An Illuminating Journey

Back in 2016, I decided to make the leap towards my first optogenetics study. A couple of years previously, I had helped set up targeted intracranial nanoinjections for the lab, which meant we were routinely doing experiments with AAV’s (mostly DREADD’s) and retrotracers. And it was only a few years before that that our lab had acquired our first cre line.

So, while the use of transgenic mice in this way was relatively new to us, we were learning quickly and were keen to advance our in vivo capabilities. More and more it was becoming difficult to publish in good journals without showing manipulation of complex behaviours by identified neuronal populations (either with DREADD’s or optotenetics) and demonstrating the circuits involved.

However, optogenetics was still quite new, and totally novel to me, and as I’ve said before one of my failings is my reticence to seek help, so I was figuring this out myself. Not that I was completely alone, I did have a great PhD student to help me, particularly with the in vivo aspects. So anyway, I started by looking at what others had done, focussing on some of the early, high impact work; I was particularly drawn to work from Scott Sternson and Denis Burdakov, as well as the original pioneers of optogenetics including Karl Diesseroth. Picking out the common factors in their methodologies, I wrote up the following list of requirements for my first optogenetics study:

  • Use lasers to produce blue light (~470 nm)
  • Light is pulsed at a maximum 20% duty cycles to limit heat damage and phototoxicity; typically 10 ms ON at 10-20 Hz
  • Light is delivered via fibre optics with a rotary joint to a 200 µm fibre into the mouse’s brain
  • Typical light power from the end of the fibre optic cannula (ie. what is actually entering the mouse’s brain) is around 10-15 mW

If I’m honest, setting up one of the laser systems for my first optogenetics study scared me a little. They’re big, expensive, dangerous and difficult to use. Or at least, so it appeared to someone who’s never used them, and I would be facing a mountain of paperwork if I wanted to get a laser system approved for use at the University.

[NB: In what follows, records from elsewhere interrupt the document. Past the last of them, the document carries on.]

-- ==== Sys2Proof/Certificates/Slice0/Obligations.lean ====
section
/-! DEFINITION. The statements about the model. -/

open Sys2Proof Sys2Proof.Machine

/-- ADD, SUB, ADDS and SUBS complete with the sum or difference, the flags of Table 15-2, and nothing else changed. On a
ready engine, for all registers d, a, b (g0 among them): ADD and SUB write the result modulo 2^64, ADDS and SUBS the
exact result limited to the signed range, with Q set where it is limited; Z and N follow the result, C is the carry
or the borrow, V the signed overflow of the unsaturated result. The next instruction follows and nothing else
changes. -/
def Obligations.AluSumsAndDifferences : Prop :=
  ∀ (s : State) (e : Eng) (d a b : GReg), Ready s e →
    Gives (.aluAdd e d a b) s (fun t =>
      Computes s t e d (s.reg e a + s.reg e b) (s.reg e a + s.reg e b == 0#64) (s.reg e a + s.reg e b).msb
        (decide (2 ^ 64 ≤ (s.reg e a).toNat + (s.reg e b).toNat))
        (decide ((s.reg e a + s.reg e b).toInt ≠ (s.reg e a).toInt + (s.reg e b).toInt)) (s.engine e).q) ∧
    Gives (.aluSub e d a b) s (fun t =>
      Computes s t e d (s.reg e a - s.reg e b) (s.reg e a - s.reg e b == 0#64) (s.reg e a - s.reg e b).msb
        (decide ((s.reg e a).toNat < (s.reg e b).toNat))
        (decide ((s.reg e a - s.reg e b).toInt ≠ (s.reg e a).toInt - (s.reg e b).toInt)) (s.engine e).q) ∧
    Gives (.aluAdds e d a b) s (fun t =>
      ComputesLimited s t e d ((s.reg e a).toInt + (s.reg e b).toInt)
        (decide (2 ^ 64 ≤ (s.reg e a).toNat + (s.reg e b).toNat))
        (decide ((s.reg e a + s.reg e b).toInt ≠ (s.reg e a).toInt + (s.reg e b).toInt))) ∧
    Gives (.aluSubs e d a b) s (fun t =>
      ComputesLimited s t e d ((s.reg e a).toInt - (s.reg e b).toInt)
        (decide ((s.reg e a).toNat < (s.reg e b).toNat))
        (decide ((s.reg e a - s.reg e b).toInt ≠ (s.reg e a).toInt - (s.reg e b).toInt)))

/-- AND, OR, XOR, SHL, SHR and SAR complete bit by bit, with Z and N from the result and nothing else changed. On a
ready engine the six operations write, for every bit position, the bit that Table 15-2 gives (a shift amount is
g[b][5:0]; SHL and SHR fill with zero, SAR with the sign); Z and N follow the result, C, V and Q stay, the next
instruction follows and nothing else changes. -/
def Obligations.AluLogicAndShifts : Prop :=
  ∀ (s : State) (e : Eng) (d a b : GReg), Ready s e →
    Gives (.aluAnd e d a b) s (fun t => ∃ r, ComputesZN s t e d r ∧
      ∀ i, i < 64 → r.getLsbD i = ((s.reg e a).getLsbD i && (s.reg e b).getLsbD i)) ∧
    Gives (.aluOr e d a b) s (fun t => ∃ r, ComputesZN s t e d r ∧
      ∀ i, i < 64 → r.getLsbD i = ((s.reg e a).getLsbD i || (s.reg e b).getLsbD i)) ∧
    Gives (.aluXor e d a b) s (fun t => ∃ r, ComputesZN s t e d r ∧
      ∀ i, i < 64 → r.getLsbD i = ((s.reg e a).getLsbD i != (s.reg e b).getLsbD i)) ∧
    Gives (.aluShl e d a b) s (fun t => ∃ r, ComputesZN s t e d r ∧
      ∀ i, i < 64 → r.getLsbD i =
        (decide ((s.reg e b).toNat % 64 ≤ i) && (s.reg e a).getLsbD (i - (s.reg e b).toNat % 64))) ∧
    Gives (.aluShr e d a b) s (fun t => ∃ r, ComputesZN s t e d r ∧
      ∀ i, i < 64 → r.getLsbD i = (s.reg e a).getLsbD (i + (s.reg e b).toNat % 64)) ∧
    Gives (.aluSar e d a b) s (fun t => ∃ r, ComputesZN s t e d r ∧
      ∀ i, i < 64 → r.getLsbD i =
        (if i + (s.reg e b).toNat % 64 < 64 then (s.reg e a).getLsbD (i + (s.reg e b).toNat % 64)
         else (s.reg e a).getLsbD 63))

/-- MIN, MAX, SLT, SLTU, CLZ, ADDI, MOVI and SHI complete with their results and flags. On a ready engine MIN and MAX
write the signed minimum and maximum, SLT and SLTU 1 or 0 by the signed and the unsigned order, CLZ the number of
leading zeros, each with Z and N from the result; ADDI adds the sign-extended immediate and sets C and V as ADD,
MOVI writes it, SHI shifts g[d] left by 16 and puts the immediate below, these three leaving Z and N. Nothing else
changes. -/
def Obligations.AluComparisonsAndImmediates : Prop :=
  ∀ (s : State) (e : Eng) (d a b : GReg) (imm : BitVec 16), Ready s e →
    Gives (.aluMin e d a b) s (fun t =>
      ∃ r : W64, r.toInt = min (s.reg e a).toInt (s.reg e b).toInt ∧ ComputesZN s t e d r) ∧
    Gives (.aluMax e d a b) s (fun t =>
      ∃ r : W64, r.toInt = max (s.reg e a).toInt (s.reg e b).toInt ∧ ComputesZN s t e d r) ∧
    Gives (.aluSlt e d a b) s (fun t =>
      ComputesZN s t e d (if (s.reg e a).toInt < (s.reg e b).toInt then 1#64 else 0#64)) ∧
    Gives (.aluSltu e d a b) s (fun t =>
      ComputesZN s t e d (if (s.reg e a).toNat < (s.reg e b).toNat then 1#64 else 0#64)) ∧
    Gives (.funcClz e d a) s (fun t => ∃ r : W64, ComputesZN s t e d r ∧ r.toNat ≤ 64 ∧
      (∀ i, i < r.toNat → (s.reg e a).getLsbD (63 - i) = false) ∧
      (r.toNat < 64 → (s.reg e a).getLsbD (63 - r.toNat) = true)) ∧
    Gives (.addi e d a imm) s (fun t =>
      Computes s t e d (s.reg e a + imm.signExtend 64) (s.engine e).z (s.engine e).n
        (decide (2 ^ 64 ≤ (s.reg e a).toNat + (imm.signExtend 64).toNat))
        (decide ((s.reg e a + imm.signExtend 64).toInt ≠ (s.reg e a).toInt + imm.toInt)) (s.engine e).q) ∧
    Gives (.movi e d imm) s (fun t => ∃ r : W64, r.toInt = imm.toInt ∧
      Computes s t e d r (s.engine e).z (s.engine e).n (s.engine e).c (s.engine e).v (s.engine e).q) ∧
    Gives (.shi e d imm) s (fun t => ∃ r : W64, r.toNat = (s.reg e d).toNat * 2 ^ 16 % 2 ^ 64 + imm.toNat ∧
      Computes s t e d r (s.engine e).z (s.engine e).n (s.engine e).c (s.engine e).v (s.engine e).q)

/-- MUL and DIV complete with products, quotients and remainders; a zero divisor traps DIV_ZERO. On a ready engine the
three forms of MUL write bits [63:0] of the product and bits [127:64] of the signed and the unsigned product; with a
divisor that is not zero, DIV truncates toward zero (−2^63 by −1 gives −2^63), DIVU, REM with the sign of g[a] and
REMU write theirs, all with Z and N from the result and nothing else changed. With a zero divisor the four forms
trap DIV_ZERO with tval 0, on an engine that is not in a trap. -/
def Obligations.MultiplyAndDivide : Prop :=
  ∀ (s : State) (e : Eng) (d a b : GReg), Ready s e →
    Gives (.mulLow e d a b) s (fun t =>
      ∃ r : W64, r.toNat = (s.reg e a).toNat * (s.reg e b).toNat % 2 ^ 64 ∧ ComputesZN s t e d r) ∧
    Gives (.mulHighSigned e d a b) s (fun t =>
      ∃ r : W64, r.toInt = (s.reg e a).toInt * (s.reg e b).toInt / 2 ^ 64 ∧ ComputesZN s t e d r) ∧
    Gives (.mulHighUnsigned e d a b) s (fun t =>
      ∃ r : W64, r.toNat = (s.reg e a).toNat * (s.reg e b).toNat / 2 ^ 64 ∧ ComputesZN s t e d r) ∧
    (s.reg e b ≠ 0#64 →
      Gives (.div e d a b) s (fun t => ComputesZN s t e d ((s.reg e a).sdiv (s.reg e b))) ∧
      Gives (.divu e d a b) s (fun t => ComputesZN s t e d (s.reg e a / s.reg e b)) ∧
      Gives (.rem e d a b) s (fun t => ComputesZN s t e d ((s.reg e a).srem (s.reg e b))) ∧
      Gives (.remu e d a b) s (fun t => ComputesZN s t e d (s.reg e a % s.reg e b))) ∧
    (s.reg e b = 0#64 → (s.engine e).inTrap = false →
      Gives (.div e d a b) s (fun t => Traps s t e .divZero 0#64) ∧
      Gives (.divu e d a b) s (fun t => Traps s t e .divZero 0#64) ∧
      Gives (.rem e d a b) s (fun t => Traps s t e .divZero 0#64) ∧
      Gives (.remu e d a b) s (fun t => Traps s t e .divZero 0#64))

It was around this time that we started seeing LED-based optogenetics systems coming on the market, which definitely appealed to me. The problem with LED’s is that the light scatters (Figure 1), making it challenging to get sufficient light through an optic fibre.

Laser vs LED light into optic fibre.

If you want to use LED’s to provide sufficient light output for in vivo optogenetics, you need to have an extremely high power light source with very good lensing and/or reduce the number of optical connections to reduce the light lost along the delivery path (Figure 2).

Looking at the possible applications of LED’s, I could safely discount implanting micro-LED’s into the brain (Figure 2D) due to the highly advanced nature of that method and the fact that nobody sells them, as well as having head-attached LED’s (Figure 2C) because there don’t seem to be any trustworthy versions for sale, although the latter does lend to doing wireless optogenetics which does appeal to me but not for my first optogenetics study.

So, between the “normal” desktop-mounted LED’s (Figure 2A) and the intermediate rotating LED’s (Figure 2B), there were 2 options on the market that seemed likely to work. I say this, because it was very rare for any of these manufacturers to actually state what the light output from the fibre cannula would be in an experiment; hats off to Plexon and Prizmatix as the only ones that seemed to do this.

Number of optical connections in different in vivo optogenetics setups.

So, I had narrowed down my options to the Prixmatix desktop LED1 and the Plexon rotary Plexbright system2. However, my distrust of having optical connections, for fear of excessive loss of light, led me to pick the latter. I had already tested an AAV ChR2 construct in vitro, so, together with my experience doing targeted AAV-DREADD injections and cementing ICV cannulae into mouse brains, I was ready for my first optogenetics study.

As Ed (my PhD student) was already working on NPY/AgRP neurones and feeding behaviour, we had the AgRP-cre mouse and we both thought that stimulating AgRP neurones would be the best initial experiment. I maintain you always want to go for the low-hanging fruit when starting anything new.

Ed and I assembled a half dozen AgRP-cre mice, injected them with AAV-DIO-ChR2-mCherry into the arcuate and cemented an optic fibre pointing at the same place. Then came the waiting game – 2 weeks while the transfected neurones ramped up expression of ChR2. We rigged up the Plexon rotary LED’s (we stuck them to a shelf above a bench using electrical tape), wrestled with the Plexon Radiant software to produce a nice stimulation pattern, and finally connected some mice to the ends of the optic fibres.

I can still remember the day we first switched on the LED’s – without a doubt the best moment I’ve ever had in science, and to be honest one of my best in general. How can a simple wedding, or the birth of a child, compare to watching a mouse gorge itself because you flicked a switch on an LED. Absolutely magnificent.